Explaining death to a child

Yeah, it’s a weird seeming paradox if you’re a fan of evolutionary psychology, as I am. Losing a child does seem like the most horrifying loss possible, yet until very recently it was incredibly common. (My dad’s older brother, so my uncle I guess, died from polio not long before the vaccine was invented; my great-aunt, who is second-from-left in the family photo at my Twitter profile and who looks strikingly like me, died not long after that photo was taken.) So shouldn’t we have some built-in psychological protection against the extreme emotional pain it causes? If this falls more in the “nurture” than “nature” category, was it easier (or, I should say, less extremely painful) for parents to lose young children in the “old days” (or more recently in the less developed world)?

BTW, 108th birthday: wow! I wonder how that ranks in the centenarian population–like, what fraction of a percent make it that long?

I think we do, we just don’t like it. We might think we’ll die from the heartbreak, but mostly people continue on.

The alternate, being less hurt by the death of a loved one, would probably be less evolutionarily successful.

My son is 2, so I haven’t had to do this yet.

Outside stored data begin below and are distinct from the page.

-- ==== Sys2Proof/Certificates/Slice0/Obligations.lean ====
section
/-! DEFINITION. The statements for the provers, from the numbered rules of spec/. -/

open Sys2Proof Sys2Proof.Machine

/-! ### The checksum unit (`40_checksum.md`) -/

/-- R97: `CKINIT` sets `CRC` to `0xFFFF`, whatever it was, and touches no other state. -/
def Obligations.CkinitSetsTheInitialValue : Prop :=
  (∀ s : State, exec .ckinit s = .next { s with crc := 0xFFFF, responses := ⟨.ok, 0x0000FFFF⟩ :: s.responses }) ∧
  WordRuns 0x10 0 (fun _ => .ckinit)

/-- R98: `CKUPD b` runs one byte through the checksum, answers the new value and touches nothing but `CRC`. -/
def Obligations.CkupdRunsOneByte : Prop :=
  (∀ (s : State) (b : Byte),
    exec (.ckupd b) s =
      .next { s with
        crc := crcUpdate Config.poly s.crc b
        responses := ⟨.ok, (crcUpdate Config.poly s.crc b).setWidth 32⟩ :: s.responses }) ∧
  WordRuns 0x11 8 (fun imm => .ckupd (imm.extractLsb' 0 8))

/-- R99, R96: `CKFIN` replaces `CRC` by its finished value, the complement. -/
def Obligations.CkfinWritesTheFinishedValue : Prop :=
  (∀ s : State,
    exec .ckfin s =
      .next { s with
        crc := s.crc ^^^ 0xFFFF
        responses := ⟨.ok, (s.crc ^^^ 0xFFFF).setWidth 32⟩ :: s.responses }) ∧
  (∀ s t u : State, exec .ckfin s = .next t → exec .ckfin t = .next u → u.crc = s.crc) ∧
  WordRuns 0x12 0 (fun _ => .ckfin)

/-- R100: `CKLD v` loads `CRC`. -/
def Obligations.CkldLoadsTheChecksum : Prop :=
  (∀ (s : State) (v : Half),
    exec (.ckld v) s = .next { s with crc := v, responses := ⟨.ok, v.setWidth 32⟩ :: s.responses }) ∧
  WordRuns 0x13 16 (fun imm => .ckld (imm.extractLsb' 0 16))

/-- R101: `CKTGT v` sets `TARGET` and keeps the results of the last search. -/
def Obligations.CktgtSetsOnlyTheTarget : Prop :=
  (∀ (s : State) (v : Half),
    exec (.cktgt v) s = .next { s with target := v, responses := ⟨.ok, v.setWidth 32⟩ :: s.responses }) ∧
  WordRuns 0x14 16 (fun imm => .cktgt (imm.extractLsb' 0 16))

/-- R103 with R102: `CKSOLVE` sets `HITMAP[n]` exactly for the nonces whose two bytes, high byte first, bring `CRC`
to `TARGET`; `NCNT` is their number; `NONCE` is the lowest, 0 when there is none; nothing else changes. -/
def Obligations.CksolveRecordsTheSearch : Prop :=
  (∀ s : State, ∃ t : State,
    exec .cksolve s = .next t ∧
    t = { s with
      hitmap := t.hitmap
      ncnt := t.ncnt
      nonce := t.nonce
      responses := ⟨.ok, t.ncnt.setWidth 32⟩ :: s.responses } ∧
    (∀ n : Half, t.hitBit n.toNat = true ↔
      crcUpdate Config.poly (crcUpdate Config.poly s.crc (n.extractLsb' 8 8)) (n.extractLsb' 0 8) = s.target) ∧
    t.ncnt.toNat = (Finset.univ.filter fun n : Half => t.hitBit n.toNat = true).card ∧
    (∀ n : Half, t.hitBit n.toNat = true → t.hitBit t.nonce.toNat = true ∧ t.nonce.toNat ≤ n.toNat) ∧
    ((∀ n : Half, t.hitBit n.toNat = false) → t.nonce = 0)) ∧
  WordRuns 0x15 0 (fun _ => .cksolve)

/-- R104: `CKHIT n` answers the bit `HITMAP[n]` and changes no state. -/
def Obligations.CkhitReadsOneSearchBit : Prop :=
  (∀ (s : State) (n : Half),
    exec (.ckhit n) s = .next { s with responses := ⟨.ok, if n.toNat ∈ s.hitmap then 1 else 0⟩ :: s.responses }) ∧
  (∀ (image : List Byte) (a b : ShiftReg) (n : Half),
    exec (.ckhit n) (State.resetWith image a b) = .next { State.resetWith image a b with responses := [⟨.ok, 0⟩] }) ∧
  WordRuns 0x16 16 (fun imm => .ckhit (imm.extractLsb' 0 16))

/-- R91 for the decided `POLY`: the 32 entries of the two tables. -/
def Obligations.TablesOfTheDecidedPolynomial : Prop :=
  (List.range 16).map (fun n => crcRom 0x1021 (BitVec.ofNat 5 n)) =
    [0x0000, 0x1021, 0x2042, 0x3063, 0x4084, 0x50A5, 0x60C6, 0x70E7,
      0x8108, 0x9129, 0xA14A, 0xB16B, 0xC18C, 0xD1AD, 0xE1CE, 0xF1EF] ∧
  (List.range 16).map (fun n => crcRom 0x1021 (BitVec.ofNat 5 (16 + n))) =
    [0x0000, 0x1231, 0x2462, 0x3653, 0x48C4, 0x5AF5, 0x6CA6, 0x7E97,
      0x9188, 0x83B9, 0xB5EA, 0xA7DB, 0xD94C, 0xCB7D, 0xFD2E, 0xEF1F]

/-- R91: for every polynomial and every byte the two lookups together give `T(b)`, and `T` is linear. -/
def Obligations.TwoNibbleTablesMakeOneByteTable : Prop :=
  ∀ (g : Half) (b b' : Byte),
    crcRom g ((0 : BitVec 1) ++ b.extractLsb' 0 4) ^^^ crcRom g ((1 : BitVec 1) ++ b.extractLsb' 4 4) = crcT g b ∧
    crcT g (b ^^^ b') = crcT g b ^^^ crcT g b'

/-- R93: the new high half is the old low half with the high half of the two lookups, the new low half is their low
half; the index byte is the old high half with the input byte. -/
def Obligations.CrcUpdateFollowsTheLookups : Prop :=
  ∀ (g c : Half) (b : Byte),
    let idx : Byte := c.extractLsb' 8 8 ^^^ b
    let t : Half := crcRom g ((idx &&& 0x0F).setWidth 5) ^^^ crcRom g (((idx >>> 4) ||| 0x10).setWidth 5)
    crcUpdate g c b = (c.extractLsb' 0 8 ^^^ t.extractLsb' 8 8) ++ t.extractLsb' 0 8

/-- R94: `crc_update` is the bit-serial, most-significant-bit-first division step, for every polynomial. -/
def Obligations.CrcUpdateIsBitSerialDivision : Prop :=
  ∀ (g c : Half) (b : Byte), crcUpdate g c b = crcUpdateSerial g c b

/-- R95: the streaming law, with `init() = 0xFFFF`. -/
def Obligations.CrcBytesStreams : Prop :=
  crcInit = 0xFFFF ∧
  (∀ g c : Half, crcBytes g c [] = c) ∧
  (∀ (g c : Half) (b : Byte) (rest : List Byte), crcBytes g c (b :: rest) = crcBytes g (crcUpdate g c b) rest) ∧
  (∀ (g c : Half) (A B : List Byte), crcBytes g (crcBytes g c A) B = crcBytes g c (A ++ B))

/-- R105: two updates by the bytes of `n` are one multiplication of `s XOR n` by `x^16`; for a polynomial with a
non-zero constant term every target is reached by exactly one nonce. -/
def Obligations.EveryTargetHasExactlyOneNonce : Prop :=
  (∀ g s n : Half,
    crcUpdate g (crcUpdate g s (n.extractLsb' 8 8)) (n.extractLsb' 0 8) = mulx16 g (s ^^^ n)) ∧
  (∀ g s target : Half, g.getLsbD 0 = true →
    ∃ k : Half, mulx16 g k = target ∧ solve g s target = [(s ^^^ k).toNat])

/-- R105 for the decided polynomial: the nonce that reaches `0x1D0F` is the finished checksum; and the three other
targets R105 names. -/
def Obligations.TheNonceIsTheFinishedChecksum : Prop :=
  ∀ s : Half,
    solve Config.poly s 0x1D0F = [(crcFinish s).toNat] ∧
    solve Config.poly s 0x0000 = [s.toNat] ∧
    solve Config.poly s 0xFFFF = [(s ^^^ 0x84CF).toNat] ∧
    solve Config.poly s 0x1234 = [(s ^^^ 0xC8E7).toNat]

/-- R106: comparing the finished checksum with the trailer and comparing the running value of all bytes with
`0x1D0F` agree on every input. -/
def Obligations.TheTwoTrailerTestsAgree : Prop :=
  ∀ (covered : List Byte) (trailer : Half),
    crcFinish (crcBytes Config.poly 0xFFFF covered) = trailer ↔
      crcBytes Config.poly 0xFFFF (covered ++ [trailer.extractLsb' 8 8, trailer.extractLsb' 0 8]) = 0x1D0F

/-- R133 (4): a single changed byte changes the checksum of the bytes it stands in. -/
def Obligations.OneChangedByteChangesTheChecksum : Prop :=
  ∀ (c : Half) (before after : List Byte) (b b' : Byte), b ≠ b' →
    crcBytes Config.poly c (before ++ b :: after) ≠ crcBytes Config.poly c (before ++ b' :: after)

/-! ### The scrambler unit (`42_scrambler.md`) -/

/-- R155, R156: `SCRLD v` and `DSCLD v` load one register each; a value with a higher bit set is refused. -/
def Obligations.ScrldAndDscldLoadOneRegister : Prop :=
  (∀ (s : State) (v : ShiftReg),
    exec (.scrld v) s = .next { s with scr := v, responses := ⟨.ok, v.setWidth 32⟩ :: s.responses } ∧
    exec (.dscld v) s = .next { s with dsc := v, responses := ⟨.ok, v.setWidth 32⟩ :: s.responses }) ∧
  WordRuns 0x20 23 (fun imm => .scrld (imm.extractLsb' 0 23)) ∧
  WordRuns 0x28 23 (fun imm => .dscld (imm.extractLsb' 0 23))

/-- R152 with R151: the output is the input, inverted, with bits 2 and 19 of the register before the shift; the
register takes the output as its new low bit and drops bit 22; nothing but `SCR` changes. -/
def Obligations.ScrbitShiftsItsOutputIn : Prop :=
  (∀ (s : State) (b : Bit),
    let out : Bit := BitVec.ofBool (b.getLsbD 0 ^^ true ^^ s.scr.getLsbD 2 ^^ s.scr.getLsbD 19)
    exec (.scrbit b) s =
      .next { s with scr := s.scr.extractLsb' 0 22 ++ out, responses := ⟨.ok, out.setWidth 32⟩ :: s.responses }) ∧
  WordRuns 0x21 1 (fun imm => .scrbit (imm.extractLsb' 0 1))

/-- R154 with R153: the received bit is shifted in; the output is that bit, inverted, with bits 3 and 20 of the
shifted register; nothing but `DSC` changes. -/
def Obligations.DscbitShiftsTheReceivedBitIn : Prop :=
  (∀ (s : State) (b : Bit),
    let dsc' : ShiftReg := s.dsc.extractLsb' 0 22 ++ b
    let out : Bit := BitVec.ofBool (b.getLsbD 0 ^^ true ^^ dsc'.getLsbD 3 ^^ dsc'.getLsbD 20)
    exec (.dscbit b) s =
      .next { s with dsc := dsc', responses := ⟨.ok, out.setWidth 32⟩ :: s.responses }) ∧
  WordRuns 0x29 1 (fun imm => .dscbit (imm.extractLsb' 0 1))

/-- R157: when the low 20 bits agree before a step, the bit is recovered and the low 20 bits agree after it. -/
def Obligations.ASynchronisedStepRecoversTheBit : Prop :=
  ∀ (s d : ShiftReg) (b : Bit), low20 d = low20 s →
    (dscStep d (scrStep s b).2).2 = b ∧ low20 (dscStep d (scrStep s b).2).1 = low20 (scrStep s b).1

/-- R157, R232: whatever the two registers hold, once the descrambler has taken 20 outputs of the scrambler every
later bit is recovered, and after 23 the registers are equal. -/
def Obligations.ScramblerRoundTrip : Prop :=
  ∀ (s : State) (sent : List Bit) (b : Bit), 20 ≤ sent.length →
    ∃ t u : State,
      hostPassBits sent s = .next t ∧ low20 t.dsc = low20 t.scr ∧ (23 ≤ sent.length → t.dsc = t.scr) ∧
      hostPassBit b t = .next u ∧ u.lastVal = b.setWidth 32

/-- R160: `SCR` holds the last outputs and `DSC` the last received bits, newest in bit 0; the bits from before the
sequence are those of the start register. -/
def Obligations.RegistersHoldTheLastBits : Prop :=
  ∀ (s : ShiftReg) (bits : List Bit) (k : Nat), k < 23 →
    tap (runBits scrStep s bits).1 k =
      (if k < bits.length then (runBits scrStep s bits).2.getD (bits.length - 1 - k) 0
      else tap s (k - bits.length)) ∧
    tap (runBits dscStep s bits).1 k =
      (if k < bits.length then bits.getD (bits.length - 1 - k) 0 else tap s (k - bits.length))

/-- R29: two registers that agree in their low 20 bits give the same outputs for ever. -/
def Obligations.UpperRegisterBitsAreUnread : Prop :=
  ∀ (s s' : ShiftReg) (bits : List Bit), low20 s = low20 s' →
    (runBits scrStep s bits).2 = (runBits scrStep s' bits).2 ∧
    (runBits dscStep s bits).2 = (runBits dscStep s' bits).2

/-- R159: with constant input 0 and all ones in `SCR[19:0]` the output is 1 for ever; with constant input 1 and all
zeros it is 0 for ever. -/
def Obligations.LockUpGivesAConstantOutput : Prop :=
  ∀ (s : ShiftReg) (n : Nat),
    (low20 s = 0xFFFFF → (runBits scrStep s (List.replicate n 0)).2 = List.replicate n 1) ∧
    (low20 s = 0 → (runBits scrStep s (List.replicate n 1)).2 = List.replicate n 0)

/-- R158: under zero input three steps reach a recurrent value from anywhere, recurrent values stay recurrent, and
`0x7FFFFF` is the only fixed point. -/
def Obligations.ZeroInputSettlesInThreeSteps : Prop :=
  ∀ s : ShiftReg,
    Recurrent (zeroSteps 3 s) ∧ (Recurrent s → Recurrent (zeroSteps 1 s)) ∧
    (zeroSteps 1 s = s ↔ s = 0x7FFFFF)

/-- R158: from the state that 32 zero bits reach from 0, the register first returns after 1048575 zero bits. -/
def Obligations.ScramblerCycleLength : Prop :=
  zeroSteps 32 0 = 0x0E3723 ∧ zeroSteps 1048575 0x0E3723 = 0x0E3723 ∧
  ∀ n : Nat, 0 < n → n < 1048575 → zeroSteps n 0x0E3723 ≠ 0x0E3723

/-- R244: one wrong received bit makes the recovered bits wrong at its place, 3 later and 20 later, and nowhere
else. -/
def Obligations.OneWrongBitSpoilsThree : Prop :=
  ∀ (d : ShiftReg) (before after : List Bit) (b : Bit) (j : Nat), j < before.length + 1 + after.length →
    ((runBits dscStep d (before ++ b :: after)).2.getD j 0 ≠
        (runBits dscStep d (before ++ (b ^^^ 1) :: after)).2.getD j 0 ↔
      j = before.length ∨ j = before.length + 3 ∨ j = before.length + 20)

/-! ### The reader (`41_reader.md`) -/

/-- R121: `RDOPEN` starts a reader at offset 0 from any status; `SEG`, `SCRC`, `HDRV` and the other units stay. -/
def Obligations.RdopenStartsANewReader : Prop :=
  (∀ s : State,
    exec .rdopen s =
      .next { s with
        cur := 0
        rst := .run
        slen := 0
        flags := { segv := false, ckok := false, hdrv := s.flags.hdrv }
        responses := ⟨.ok, 0⟩ :: s.responses }) ∧
  WordRuns 0x30 0 (fun _ => .rdopen)

/-- R123: `RDNEXT` is refused with no reader open, and repeats a terminal outcome's code, changing nothing. -/
def Obligations.RdnextIsRefusedOrSticky : Prop :=
  ∀ s : State,
    (s.rst = .closed → exec .rdnext s = .next { s with responses := ⟨.errNotOpen, 0⟩ :: s.responses }) ∧
    (s.rst = .tEos → exec .rdnext s = .next { s with responses := ⟨.eos, 0⟩ :: s.responses }) ∧
    (s.rst = .tTooLarge → exec .rdnext s = .next { s with responses := ⟨.errTooLarge, 0⟩ :: s.responses }) ∧
    (s.rst = .tTrunc → exec .rdnext s = .next { s with responses := ⟨.errTruncated, 0⟩ :: s.responses }) ∧
    (s.rst = .tTooShort → exec .rdnext s = .next { s with responses := ⟨.errTooShort, 0⟩ :: s.responses })

/-- R124, R125: at the physical end the reader ends cleanly; one byte left is the end when it is `0x1A`, else a
truncated image; the cursor stays. -/
def Obligations.RdnextAtTheEndOfTheImage : Prop :=
  ∀ s : State, s.rst = .run →
    (s.cur.toNat = s.src.length → exec .rdnext s = .next (s.endedAt s.cur .tEos .eos)) ∧
    (s.cur.toNat + 1 = s.src.length → s.imageByte s.cur.toNat = 0x1A →
      exec .rdnext s = .next (s.endedAt s.cur .tEos .eos)) ∧
    (s.cur.toNat + 1 = s.src.length → s.imageByte s.cur.toNat ≠ 0x1A →
      exec .rdnext s = .next (s.endedAt s.cur .tTrunc .errTruncated))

I’m tearing up just thinking about it. I appreciate the thoughts of those who’ve shared, and I’m sorry for your losses.

Boring the kid will work too.

I remember when I was around the age of five or six, I used to visualize what a coloring book of my life would look like. Various stark black and white images of myself in school or playing at home drifted through my mind.

Then I wondered what the last page would look like. I saw a cutaway display of ground and casket, with me lying inside it with my eyes closed. I remember that image in my head so well, I can still remember my corpse wearing the little dress with the tiny little treehouses printed on it. It was my favorite dress at the time.

Not sure how I found out about death, but I was well aware of it by then. That last page in that imaginary coloring book is the only image I can remember from it.

It may have been the Jehovah’s Witnesses around me with their endless Armageddon prattle that I absorbed. Strange, the image didn’t disturb me. I actually enjoyed thinking about it.

Here’s a podcast done by a Maine Wildlife Warden chaplain about trusting people, including children, to grieve. There is a tiny amount of religious content, but it isn’t a religious talk. You might find it helpful.

StG

When my Dad died, about a month before I turned seven, I was summoned to my folks best friend’s house, into a bedroom where my mom was sufficiently prostrated. She informed me that daddy had gone to see Jesus. I will swear on my dying bed that I almost said, but six year old wisdom made me hold my tongue, when is he coming back?. She didn’t let me come to the funeral. That’s all I ever got from her about that.

Wow.

The cynic in me says that’s why most religions believe the deceased “is in a better place” or for the Buddhists, you recycle a few (or many) times until you’ve learned what you can on this plane, then move onto a better place. It’s one of the drawbacks of intelligence, awareness of our own or others’ eventual death. There are are other creatures that seem to mourn death – apes and elephants spring to mind – but even they live in the now.